**Recorded data:**
----------------

-- ==== Sys2Proof/Laws/State.lean ====
section
/-! SUPPORT. The fields of the state after each record update, so that no proof unfolds one; and the entries of a vector
after `upd`. -/

namespace Sys2Proof.Machine

/-! ### Vectors -/

theorem upd_get_self {α : Type} {n : Nat} (v : Vector α n) (i : Fin n) (f : α → α) : (upd v i f)[i] = f v[i] := by
  simp [upd]

@[simp] theorem upd_val_self {α : Type} {n : Nat} (v : Vector α n) (i : Fin n) (f : α → α) :
    (upd v i f)[(i : Nat)] = f v[(i : Nat)] := upd_get_self v i f

theorem upd_get_ne {α : Type} {n : Nat} (v : Vector α n) {i j : Fin n} (f : α → α) (h : i ≠ j) : (upd v i f)[j] = v[j] := by
  have : (i : Nat) ≠ j := fun e => h (Fin.ext e)
  simp [upd, this]

theorem upd_get {α : Type} {n : Nat} (v : Vector α n) (i j : Fin n) (f : α → α) :
    (upd v i f)[j] = if i = j then f v[j] else v[j] := by
  split
  · next h => subst h; exact upd_get_self v i f
  · next h => exact upd_get_ne v f h

/-- An update that keeps a projection of the entry keeps it of every entry. -/
theorem upd_proj {α β : Type} {n : Nat} (p : α → β) (v : Vector α n) (i j : Fin n) (f : α → α) (h : p (f v[i]) = p v[i]) :
    p (upd v i f)[j] = p v[j] := by
  rw [upd_get]
  split
  · next e => subst e; exact h
  · rfl

/-! ### `State.onFloor` and `setLines` -/

@[simp] theorem onFloor_pending (s : State) (op : Env → Floor → Floor) : (s.onFloor op).pending = s.pending := rfl

@[simp] theorem onFloor_due (s : State) (op : Env → Floor → Floor) : (s.onFloor op).due = s.due := rfl

@[simp] theorem onFloor_inReset (s : State) (op : Env → Floor → Floor) : (s.onFloor op).inReset = s.inReset := rfl

@[simp] theorem onFloor_pins (s : State) (op : Env → Floor → Floor) : (s.onFloor op).pins = s.pins := rfl

@[simp] theorem onFloor_outPort (s : State) (op : Env → Floor → Floor) : (s.onFloor op).outPort = s.outPort := rfl

@[simp] theorem onFloor_loop (s : State) (op : Env → Floor → Floor) : (s.onFloor op).loop = s.loop := rfl

@[simp] theorem onFloor_capture (s : State) (op : Env → Floor → Floor) : (s.onFloor op).capture = s.capture := rfl

@[simp] theorem onFloor_second (s : State) (op : Env → Floor → Floor) : (s.onFloor op).second = s.second := rfl

@[simp] theorem onFloor_time (s : State) (op : Env → Floor → Floor) : (s.onFloor op).time = s.time := rfl

@[simp] theorem onFloor_timeUnset (s : State) (op : Env → Floor → Floor) : (s.onFloor op).timeUnset = s.timeUnset := rfl

@[simp] theorem onFloor_points (s : State) (op : Env → Floor → Floor) : (s.onFloor op).points = s.points := rfl

@[simp] theorem onFloor_polls (s : State) (op : Env → Floor → Floor) : (s.onFloor op).polls = s.polls := rfl

@[simp] theorem onFloor_retries (s : State) (op : Env → Floor → Floor) : (s.onFloor op).retries = s.retries := rfl

@[simp] theorem onFloor_tables (s : State) (op : Env → Floor → Floor) : (s.onFloor op).tables = s.tables := rfl

@[simp] theorem onFloor_floor (s : State) (op : Env → Floor → Floor) : (s.onFloor op).floor = op s.env s.floor := rfl

@[simp] theorem onFloor_env (s : State) (op : Env → Floor → Floor) : (s.onFloor op).env = s.env := rfl

@[simp] theorem setLines_pending (s : State) : (setLines s).pending = s.pending := rfl

@[simp] theorem setLines_due (s : State) : (setLines s).due = s.due := rfl

@[simp] theorem setLines_inReset (s : State) : (setLines s).inReset = s.inReset := rfl

@[simp] theorem setLines_outPort (s : State) : (setLines s).outPort = s.outPort := rfl

@[simp] theorem setLines_loop (s : State) : (setLines s).loop = s.loop := rfl

@[simp] theorem setLines_capture (s : State) : (setLines s).capture = s.capture := rfl

@[simp] theorem setLines_second (s : State) : (setLines s).second = s.second := rfl

@[simp] theorem setLines_time (s : State) : (setLines s).time = s.time := rfl

@[simp] theorem setLines_timeUnset (s : State) : (setLines s).timeUnset = s.timeUnset := rfl

@[simp] theorem setLines_points (s : State) : (setLines s).points = s.points := rfl

@[simp] theorem setLines_polls (s : State) : (setLines s).polls = s.polls := rfl

@[simp] theorem setLines_retries (s : State) : (setLines s).retries = s.retries := rfl

@[simp] theorem setLines_tables (s : State) : (setLines s).tables = s.tables := rfl

@[simp] theorem setLines_floor (s : State) : (setLines s).floor = s.floor := rfl

@[simp] theorem setLines_pins (s : State) : (setLines s).pins = s.lines := rfl

@[simp] theorem setLines_env (s : State) : (setLines s).env = s.env := rfl

/-! ### The reading of the state -/

@[simp] theorem env_bank (s : State) : s.env.bank = s.tables.active := rfl

@[simp] theorem env_operating (s : State) : s.env.operating = s.tables.present := rfl

@[simp] theorem env_points (s : State) : s.env.points = s.points := rfl

@[simp] theorem env_second (s : State) : s.env.second = s.second := rfl

@[simp] theorem env_time (s : State) : s.env.time = s.time := rfl

@[simp] theorem env_timeUnset (s : State) : s.env.timeUnset = s.timeUnset := rfl

@[simp] theorem env_loopUp (s : State) : s.env.loopUp = s.loop.up := rfl

/-! ### The updates of the floor -/

@[simp] theorem vessel_queue (f : Floor) (v : Fin 6) (g : Vessel → Vessel) : (f.vessel v g).queue = f.queue := rfl

@[simp] theorem vessel_eventSeq (f : Floor) (v : Fin 6) (g : Vessel → Vessel) : (f.vessel v g).eventSeq = f.eventSeq := rfl

@[simp] theorem vessel_vessels (f : Floor) (v : Fin 6) (g : Vessel → Vessel) : (f.vessel v g).vessels = upd f.vessels v g := rfl

@[simp] theorem vessel_channels (f : Floor) (v : Fin 6) (g : Vessel → Vessel) : (f.vessel v g).channels = f.channels := rfl

@[simp] theorem vessel_boxes (f : Floor) (v : Fin 6) (g : Vessel → Vessel) : (f.vessel v g).boxes = f.boxes := rfl

@[simp] theorem vessel_arbiter (f : Floor) (v : Fin 6) (g : Vessel → Vessel) : (f.vessel v g).arbiter = f.arbiter := rfl

@[simp] theorem vessel_kilns (f : Floor) (v : Fin 6) (g : Vessel → Vessel) : (f.vessel v g).kilns = f.kilns := rfl

@[simp] theorem vessel_batches (f : Floor) (v : Fin 6) (g : Vessel → Vessel) : (f.vessel v g).batches = f.batches := rfl

@[simp] theorem vessel_register (f : Floor) (v : Fin 6) (g : Vessel → Vessel) : (f.vessel v g).register = f.register := rfl

@[simp] theorem vessel_acceptCount (f : Floor) (v : Fin 6) (g : Vessel → Vessel) : (f.vessel v g).acceptCount = f.acceptCount := rfl

@[simp] theorem vessel_freeCount (f : Floor) (v : Fin 6) (g : Vessel → Vessel) : (f.vessel v g).freeCount = f.freeCount := rfl

@[simp] theorem box_queue (f : Floor) (b : Fin 12) (g : Box → Box) : (f.box b g).queue = f.queue := rfl

@[simp] theorem box_eventSeq (f : Floor) (b : Fin 12) (g : Box → Box) : (f.box b g).eventSeq = f.eventSeq := rfl

@[simp] theorem box_vessels (f : Floor) (b : Fin 12) (g : Box → Box) : (f.box b g).vessels = f.vessels := rfl

@[simp] theorem box_channels (f : Floor) (b : Fin 12) (g : Box → Box) : (f.box b g).channels = f.channels := rfl

@[simp] theorem box_boxes (f : Floor) (b : Fin 12) (g : Box → Box) : (f.box b g).boxes = upd f.boxes b g := rfl

@[simp] theorem box_arbiter (f : Floor) (b : Fin 12) (g : Box → Box) : (f.box b g).arbiter = f.arbiter := rfl

@[simp] theorem box_kilns (f : Floor) (b : Fin 12) (g : Box → Box) : (f.box b g).kilns = f.kilns := rfl

@[simp] theorem box_batches (f : Floor) (b : Fin 12) (g : Box → Box) : (f.box b g).batches = f.batches := rfl

@[simp] theorem box_register (f : Floor) (b : Fin 12) (g : Box → Box) : (f.box b g).register = f.register := rfl

@[simp] theorem box_acceptCount (f : Floor) (b : Fin 12) (g : Box → Box) : (f.box b g).acceptCount = f.acceptCount := rfl

@[simp] theorem box_freeCount (f : Floor) (b : Fin 12) (g : Box → Box) : (f.box b g).freeCount = f.freeCount := rfl

@[simp] theorem kiln_queue (f : Floor) (k : Fin 2) (g : Kiln → Kiln) : (f.kiln k g).queue = f.queue := rfl

@[simp] theorem kiln_eventSeq (f : Floor) (k : Fin 2) (g : Kiln → Kiln) : (f.kiln k g).eventSeq = f.eventSeq := rfl

@[simp] theorem kiln_vessels (f : Floor) (k : Fin 2) (g : Kiln → Kiln) : (f.kiln k g).vessels = f.vessels := rfl

@[simp] theorem kiln_channels (f : Floor) (k : Fin 2) (g : Kiln → Kiln) : (f.kiln k g).channels = f.channels := rfl

@[simp] theorem kiln_boxes (f : Floor) (k : Fin 2) (g : Kiln → Kiln) : (f.kiln k g).boxes = f.boxes := rfl

@[simp] theorem kiln_arbiter (f : Floor) (k : Fin 2) (g : Kiln → Kiln) : (f.kiln k g).arbiter = f.arbiter := rfl

@[simp] theorem kiln_kilns (f : Floor) (k : Fin 2) (g : Kiln → Kiln) : (f.kiln k g).kilns = upd f.kilns k g := rfl

@[simp] theorem kiln_batches (f : Floor) (k : Fin 2) (g : Kiln → Kiln) : (f.kiln k g).batches = f.batches := rfl

@[simp] theorem kiln_register (f : Floor) (k : Fin 2) (g : Kiln → Kiln) : (f.kiln k g).register = f.register := rfl

@[simp] theorem kiln_acceptCount (f : Floor) (k : Fin 2) (g : Kiln → Kiln) : (f.kiln k g).acceptCount = f.acceptCount := rfl

@[simp] theorem kiln_freeCount (f : Floor) (k : Fin 2) (g : Kiln → Kiln) : (f.kiln k g).freeCount = f.freeCount := rfl

@[simp] theorem channel_queue (f : Floor) (c : Fin 12) (g : Channel → Channel) : (f.channel c g).queue = f.queue := rfl

@[simp] theorem channel_eventSeq (f : Floor) (c : Fin 12) (g : Channel → Channel) : (f.channel c g).eventSeq = f.eventSeq := rfl

@[simp] theorem channel_vessels (f : Floor) (c : Fin 12) (g : Channel → Channel) : (f.channel c g).vessels = f.vessels := rfl

@[simp] theorem channel_channels (f : Floor) (c : Fin 12) (g : Channel → Channel) : (f.channel c g).channels = upd f.channels c g := rfl

@[simp] theorem channel_boxes (f : Floor) (c : Fin 12) (g : Channel → Channel) : (f.channel c g).boxes = f.boxes := rfl

@[simp] theorem channel_arbiter (f : Floor) (c : Fin 12) (g : Channel → Channel) : (f.channel c g).arbiter = f.arbiter := rfl

@[simp] theorem channel_kilns (f : Floor) (c : Fin 12) (g : Channel → Channel) : (f.channel c g).kilns = f.kilns := rfl

@[simp] theorem channel_batches (f : Floor) (c : Fin 12) (g : Channel → Channel) : (f.channel c g).batches = f.batches := rfl

@[simp] theorem channel_register (f : Floor) (c : Fin 12) (g : Channel → Channel) : (f.channel c g).register = f.register := rfl

@[simp] theorem channel_acceptCount (f : Floor) (c : Fin 12) (g : Channel → Channel) : (f.channel c g).acceptCount = f.acceptCount := rfl

@[simp] theorem channel_freeCount (f : Floor) (c : Fin 12) (g : Channel → Channel) : (f.channel c g).freeCount = f.freeCount := rfl

@[simp] theorem arb_queue (f : Floor) (g : Arbiter → Arbiter) : (f.arb g).queue = f.queue := rfl

@[simp] theorem arb_eventSeq (f : Floor) (g : Arbiter → Arbiter) : (f.arb g).eventSeq = f.eventSeq := rfl

@[simp] theorem arb_vessels (f : Floor) (g : Arbiter → Arbiter) : (f.arb g).vessels = f.vessels := rfl

@[simp] theorem arb_channels (f : Floor) (g : Arbiter → Arbiter) : (f.arb g).channels = f.channels := rfl

@[simp] theorem arb_boxes (f : Floor) (g : Arbiter → Arbiter) : (f.arb g).boxes = f.boxes := rfl

@[simp] theorem arb_arbiter (f : Floor) (g : Arbiter → Arbiter) : (f.arb g).arbiter = g f.arbiter := rfl

@[simp] theorem arb_kilns (f : Floor) (g : Arbiter → Arbiter) : (f.arb g).kilns = f.kilns := rfl

@[simp] theorem arb_batches (f : Floor) (g : Arbiter → Arbiter) : (f.arb g).batches = f.batches := rfl

@[simp] theorem arb_register (f : Floor) (g : Arbiter → Arbiter) : (f.arb g).register = f.register := rfl

@[simp] theorem arb_acceptCount (f : Floor) (g : Arbiter → Arbiter) : (f.arb g).acceptCount = f.acceptCount := rfl

@[simp] theorem arb_freeCount (f : Floor) (g : Arbiter → Arbiter) : (f.arb g).freeCount = f.freeCount := rfl

@[simp] theorem reg_queue (f : Floor) (g : Register → Register) : (f.reg g).queue = f.queue := rfl

@[simp] theorem reg_eventSeq (f : Floor) (g : Register → Register) : (f.reg g).eventSeq = f.eventSeq := rfl

@[simp] theorem reg_vessels (f : Floor) (g : Register → Register) : (f.reg g).vessels = f.vessels := rfl

@[simp] theorem reg_channels (f : Floor) (g : Register → Register) : (f.reg g).channels = f.channels := rfl

@[simp] theorem reg_boxes (f : Floor) (g : Register → Register) : (f.reg g).boxes = f.boxes := rfl

@[simp] theorem reg_arbiter (f : Floor) (g : Register → Register) : (f.reg g).arbiter = f.arbiter := rfl

@[simp] theorem reg_kilns (f : Floor) (g : Register → Register) : (f.reg g).kilns = f.kilns := rfl

@[simp] theorem reg_batches (f : Floor) (g : Register → Register) : (f.reg g).batches = f.batches := rfl

@[simp] theorem reg_register (f : Floor) (g : Register → Register) : (f.reg g).register = g f.register := rfl

@[simp] theorem reg_acceptCount (f : Floor) (g : Register → Register) : (f.reg g).acceptCount = f.acceptCount := rfl

@[simp] theorem reg_freeCount (f : Floor) (g : Register → Register) : (f.reg g).freeCount = f.freeCount := rfl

----------------

**Problem:** Look through the preceding entries for the word "boxes". Report how many lines hold it, and only that number.

**Task output:** 6